Lines with the word "ctCnt" are the ones wanted. Copy each of them from the entries below.

:: Input data

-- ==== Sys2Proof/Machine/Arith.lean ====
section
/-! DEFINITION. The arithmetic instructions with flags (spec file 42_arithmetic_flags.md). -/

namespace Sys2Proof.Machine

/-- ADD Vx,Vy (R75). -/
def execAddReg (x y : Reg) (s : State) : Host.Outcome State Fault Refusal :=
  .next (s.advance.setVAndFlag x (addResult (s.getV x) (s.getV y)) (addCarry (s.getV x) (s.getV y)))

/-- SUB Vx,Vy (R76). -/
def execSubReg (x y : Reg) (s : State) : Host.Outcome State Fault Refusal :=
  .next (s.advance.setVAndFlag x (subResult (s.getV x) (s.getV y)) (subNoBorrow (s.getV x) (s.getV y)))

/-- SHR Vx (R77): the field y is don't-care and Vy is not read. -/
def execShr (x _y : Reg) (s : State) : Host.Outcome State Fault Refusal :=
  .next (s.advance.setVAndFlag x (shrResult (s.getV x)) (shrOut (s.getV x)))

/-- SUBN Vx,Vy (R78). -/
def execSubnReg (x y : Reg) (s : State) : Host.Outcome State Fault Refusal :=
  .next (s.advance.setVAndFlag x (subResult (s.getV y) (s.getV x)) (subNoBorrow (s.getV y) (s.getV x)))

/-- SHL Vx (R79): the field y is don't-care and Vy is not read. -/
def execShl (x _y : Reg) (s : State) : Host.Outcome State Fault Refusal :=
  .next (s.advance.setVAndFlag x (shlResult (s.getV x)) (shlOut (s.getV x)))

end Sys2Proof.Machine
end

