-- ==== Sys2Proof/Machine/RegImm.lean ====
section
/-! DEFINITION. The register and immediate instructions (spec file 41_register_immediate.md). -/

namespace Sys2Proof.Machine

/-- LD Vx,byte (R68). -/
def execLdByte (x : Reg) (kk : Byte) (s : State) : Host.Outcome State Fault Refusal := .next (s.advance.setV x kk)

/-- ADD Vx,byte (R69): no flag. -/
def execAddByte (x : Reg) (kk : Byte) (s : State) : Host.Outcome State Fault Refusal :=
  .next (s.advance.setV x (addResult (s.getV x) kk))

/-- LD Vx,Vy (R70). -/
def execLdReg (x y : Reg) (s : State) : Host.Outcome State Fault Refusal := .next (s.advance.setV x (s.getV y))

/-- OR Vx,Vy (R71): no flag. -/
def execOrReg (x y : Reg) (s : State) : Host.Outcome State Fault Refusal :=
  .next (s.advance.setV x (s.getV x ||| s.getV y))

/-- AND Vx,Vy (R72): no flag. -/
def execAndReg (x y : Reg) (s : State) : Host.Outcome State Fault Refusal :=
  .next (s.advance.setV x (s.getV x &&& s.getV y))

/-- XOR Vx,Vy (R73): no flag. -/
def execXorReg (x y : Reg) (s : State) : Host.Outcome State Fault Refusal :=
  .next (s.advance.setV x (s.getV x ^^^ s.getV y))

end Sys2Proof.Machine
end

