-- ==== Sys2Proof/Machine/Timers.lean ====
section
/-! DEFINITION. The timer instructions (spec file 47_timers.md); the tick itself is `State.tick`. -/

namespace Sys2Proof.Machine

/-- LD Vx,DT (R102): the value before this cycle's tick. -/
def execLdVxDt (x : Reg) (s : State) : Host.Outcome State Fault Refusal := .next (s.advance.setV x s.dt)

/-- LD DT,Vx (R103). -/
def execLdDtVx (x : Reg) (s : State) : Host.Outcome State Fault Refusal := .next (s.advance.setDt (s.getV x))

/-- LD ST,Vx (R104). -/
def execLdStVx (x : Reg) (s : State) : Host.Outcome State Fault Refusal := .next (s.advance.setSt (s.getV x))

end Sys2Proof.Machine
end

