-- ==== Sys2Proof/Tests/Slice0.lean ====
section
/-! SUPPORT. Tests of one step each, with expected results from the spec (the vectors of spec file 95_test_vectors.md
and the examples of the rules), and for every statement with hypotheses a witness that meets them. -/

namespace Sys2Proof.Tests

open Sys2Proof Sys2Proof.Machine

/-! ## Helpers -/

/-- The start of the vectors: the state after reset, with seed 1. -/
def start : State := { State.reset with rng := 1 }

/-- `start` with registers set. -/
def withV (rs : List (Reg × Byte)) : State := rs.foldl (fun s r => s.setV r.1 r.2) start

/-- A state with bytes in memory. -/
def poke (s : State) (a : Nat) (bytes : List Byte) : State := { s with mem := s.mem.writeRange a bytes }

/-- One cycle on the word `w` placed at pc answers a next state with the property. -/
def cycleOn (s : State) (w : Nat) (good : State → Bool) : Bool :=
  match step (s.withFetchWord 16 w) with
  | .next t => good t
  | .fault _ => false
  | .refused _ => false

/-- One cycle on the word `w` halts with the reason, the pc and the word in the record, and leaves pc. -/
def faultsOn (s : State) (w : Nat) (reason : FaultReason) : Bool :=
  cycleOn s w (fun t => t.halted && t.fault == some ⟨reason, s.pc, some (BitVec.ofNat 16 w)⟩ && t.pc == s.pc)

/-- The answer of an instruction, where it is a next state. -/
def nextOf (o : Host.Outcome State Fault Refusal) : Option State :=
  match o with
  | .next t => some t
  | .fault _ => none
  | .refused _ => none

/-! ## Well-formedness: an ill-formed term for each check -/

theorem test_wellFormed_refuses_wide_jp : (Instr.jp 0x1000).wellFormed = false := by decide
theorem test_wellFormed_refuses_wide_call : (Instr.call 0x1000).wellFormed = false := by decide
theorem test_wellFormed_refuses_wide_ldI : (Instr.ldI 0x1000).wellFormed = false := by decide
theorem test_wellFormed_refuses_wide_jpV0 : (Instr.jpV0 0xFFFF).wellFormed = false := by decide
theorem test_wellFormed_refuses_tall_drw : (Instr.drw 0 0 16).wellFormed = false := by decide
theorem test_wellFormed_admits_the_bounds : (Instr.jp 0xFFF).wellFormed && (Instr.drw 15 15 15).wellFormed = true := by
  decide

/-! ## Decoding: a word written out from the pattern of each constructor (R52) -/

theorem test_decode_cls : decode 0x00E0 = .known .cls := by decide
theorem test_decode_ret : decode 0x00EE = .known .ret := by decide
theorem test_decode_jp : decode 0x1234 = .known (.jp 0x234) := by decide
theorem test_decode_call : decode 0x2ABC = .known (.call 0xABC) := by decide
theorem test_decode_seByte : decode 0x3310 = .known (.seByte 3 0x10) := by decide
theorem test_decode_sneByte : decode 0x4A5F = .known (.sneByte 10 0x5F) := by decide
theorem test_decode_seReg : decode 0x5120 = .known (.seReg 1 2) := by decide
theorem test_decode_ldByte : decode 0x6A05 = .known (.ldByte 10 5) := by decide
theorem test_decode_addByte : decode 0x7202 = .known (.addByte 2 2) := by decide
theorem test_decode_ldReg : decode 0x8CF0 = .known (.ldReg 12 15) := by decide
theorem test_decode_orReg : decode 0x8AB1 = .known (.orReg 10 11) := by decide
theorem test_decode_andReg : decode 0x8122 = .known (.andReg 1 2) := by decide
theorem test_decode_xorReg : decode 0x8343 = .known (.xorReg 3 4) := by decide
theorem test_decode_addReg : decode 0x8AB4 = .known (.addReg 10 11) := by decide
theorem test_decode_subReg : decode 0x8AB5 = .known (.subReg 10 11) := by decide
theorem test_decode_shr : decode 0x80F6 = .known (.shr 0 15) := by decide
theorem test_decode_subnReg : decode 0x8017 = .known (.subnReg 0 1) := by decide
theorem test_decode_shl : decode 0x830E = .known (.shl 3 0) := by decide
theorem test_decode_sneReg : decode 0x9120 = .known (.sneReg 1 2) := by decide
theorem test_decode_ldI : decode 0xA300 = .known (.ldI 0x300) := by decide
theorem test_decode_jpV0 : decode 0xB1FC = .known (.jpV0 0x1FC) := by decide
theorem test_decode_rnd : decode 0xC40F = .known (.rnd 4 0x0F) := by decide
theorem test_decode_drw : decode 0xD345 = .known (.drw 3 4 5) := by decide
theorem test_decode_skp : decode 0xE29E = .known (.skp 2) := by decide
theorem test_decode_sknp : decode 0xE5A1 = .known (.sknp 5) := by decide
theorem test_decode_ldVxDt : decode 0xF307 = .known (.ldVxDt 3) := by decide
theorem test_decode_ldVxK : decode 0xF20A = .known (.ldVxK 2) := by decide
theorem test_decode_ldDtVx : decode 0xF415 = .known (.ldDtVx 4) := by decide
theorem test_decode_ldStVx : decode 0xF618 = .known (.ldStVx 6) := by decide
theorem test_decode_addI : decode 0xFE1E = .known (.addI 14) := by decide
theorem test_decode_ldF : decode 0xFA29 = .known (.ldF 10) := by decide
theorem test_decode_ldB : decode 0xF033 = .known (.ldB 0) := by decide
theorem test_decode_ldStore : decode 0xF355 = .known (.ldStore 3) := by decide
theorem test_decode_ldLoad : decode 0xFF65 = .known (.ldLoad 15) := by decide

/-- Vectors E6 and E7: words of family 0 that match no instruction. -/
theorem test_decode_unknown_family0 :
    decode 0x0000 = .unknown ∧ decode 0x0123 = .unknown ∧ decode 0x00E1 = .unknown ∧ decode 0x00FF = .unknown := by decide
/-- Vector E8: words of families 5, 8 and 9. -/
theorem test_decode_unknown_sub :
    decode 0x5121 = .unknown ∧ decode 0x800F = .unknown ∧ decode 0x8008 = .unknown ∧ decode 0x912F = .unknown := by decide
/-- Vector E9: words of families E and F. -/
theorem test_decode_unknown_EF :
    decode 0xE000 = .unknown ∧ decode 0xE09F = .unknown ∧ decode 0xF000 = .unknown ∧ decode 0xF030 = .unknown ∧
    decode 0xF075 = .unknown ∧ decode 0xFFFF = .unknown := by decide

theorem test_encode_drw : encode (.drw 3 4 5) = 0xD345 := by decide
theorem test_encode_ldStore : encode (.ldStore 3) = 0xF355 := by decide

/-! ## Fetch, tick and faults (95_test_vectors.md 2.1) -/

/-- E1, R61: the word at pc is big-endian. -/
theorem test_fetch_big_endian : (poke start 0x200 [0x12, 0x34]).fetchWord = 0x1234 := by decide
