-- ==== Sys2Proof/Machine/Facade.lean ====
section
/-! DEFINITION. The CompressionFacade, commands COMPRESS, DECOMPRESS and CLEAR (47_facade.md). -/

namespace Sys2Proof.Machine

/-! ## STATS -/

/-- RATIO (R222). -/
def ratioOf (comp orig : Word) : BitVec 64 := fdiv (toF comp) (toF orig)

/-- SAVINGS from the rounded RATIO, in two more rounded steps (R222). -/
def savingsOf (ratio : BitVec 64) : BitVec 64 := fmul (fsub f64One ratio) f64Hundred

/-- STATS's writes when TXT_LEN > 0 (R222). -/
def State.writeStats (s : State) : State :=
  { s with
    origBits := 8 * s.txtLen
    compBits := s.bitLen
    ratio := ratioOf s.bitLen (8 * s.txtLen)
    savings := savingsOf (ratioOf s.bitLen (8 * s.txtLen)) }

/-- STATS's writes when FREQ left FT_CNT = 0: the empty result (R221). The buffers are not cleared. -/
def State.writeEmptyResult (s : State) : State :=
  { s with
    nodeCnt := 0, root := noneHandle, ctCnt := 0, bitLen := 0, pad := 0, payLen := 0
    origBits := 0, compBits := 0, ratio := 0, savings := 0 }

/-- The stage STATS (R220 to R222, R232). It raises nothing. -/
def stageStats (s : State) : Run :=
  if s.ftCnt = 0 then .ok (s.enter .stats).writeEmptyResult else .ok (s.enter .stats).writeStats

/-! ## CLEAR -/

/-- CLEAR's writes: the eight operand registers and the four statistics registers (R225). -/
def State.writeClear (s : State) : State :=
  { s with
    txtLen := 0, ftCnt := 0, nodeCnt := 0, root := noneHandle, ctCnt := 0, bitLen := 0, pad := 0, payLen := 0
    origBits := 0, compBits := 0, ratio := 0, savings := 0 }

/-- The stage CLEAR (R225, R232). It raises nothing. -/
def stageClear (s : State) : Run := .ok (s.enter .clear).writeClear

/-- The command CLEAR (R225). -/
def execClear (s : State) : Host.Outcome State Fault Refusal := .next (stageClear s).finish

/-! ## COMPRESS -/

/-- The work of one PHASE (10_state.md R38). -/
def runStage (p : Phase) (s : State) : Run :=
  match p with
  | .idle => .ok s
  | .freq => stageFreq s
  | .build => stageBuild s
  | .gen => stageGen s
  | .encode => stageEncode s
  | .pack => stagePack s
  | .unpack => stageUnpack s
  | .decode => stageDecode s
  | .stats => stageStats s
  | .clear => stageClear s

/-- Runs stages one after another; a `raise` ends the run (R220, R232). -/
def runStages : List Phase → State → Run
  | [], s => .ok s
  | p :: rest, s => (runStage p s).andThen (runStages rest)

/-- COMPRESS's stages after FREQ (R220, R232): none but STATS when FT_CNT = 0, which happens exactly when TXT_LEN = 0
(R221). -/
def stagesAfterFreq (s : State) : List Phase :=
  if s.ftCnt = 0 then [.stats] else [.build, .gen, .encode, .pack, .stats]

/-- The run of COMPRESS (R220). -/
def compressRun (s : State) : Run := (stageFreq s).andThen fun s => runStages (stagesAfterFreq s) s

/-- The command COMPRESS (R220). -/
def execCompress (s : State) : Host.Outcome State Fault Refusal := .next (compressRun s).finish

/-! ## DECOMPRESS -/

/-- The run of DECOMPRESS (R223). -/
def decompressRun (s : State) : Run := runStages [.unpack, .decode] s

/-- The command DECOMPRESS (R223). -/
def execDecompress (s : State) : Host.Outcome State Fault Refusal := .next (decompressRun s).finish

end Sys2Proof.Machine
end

::::

**Final answer**:
    nodeCnt := 0, root := noneHandle, ctCnt := 0, bitLen := 0, pad := 0, payLen := 0
    txtLen := 0, ftCnt := 0, nodeCnt := 0, root := noneHandle, ctCnt := 0, bitLen := 0, pad := 0, payLen := 0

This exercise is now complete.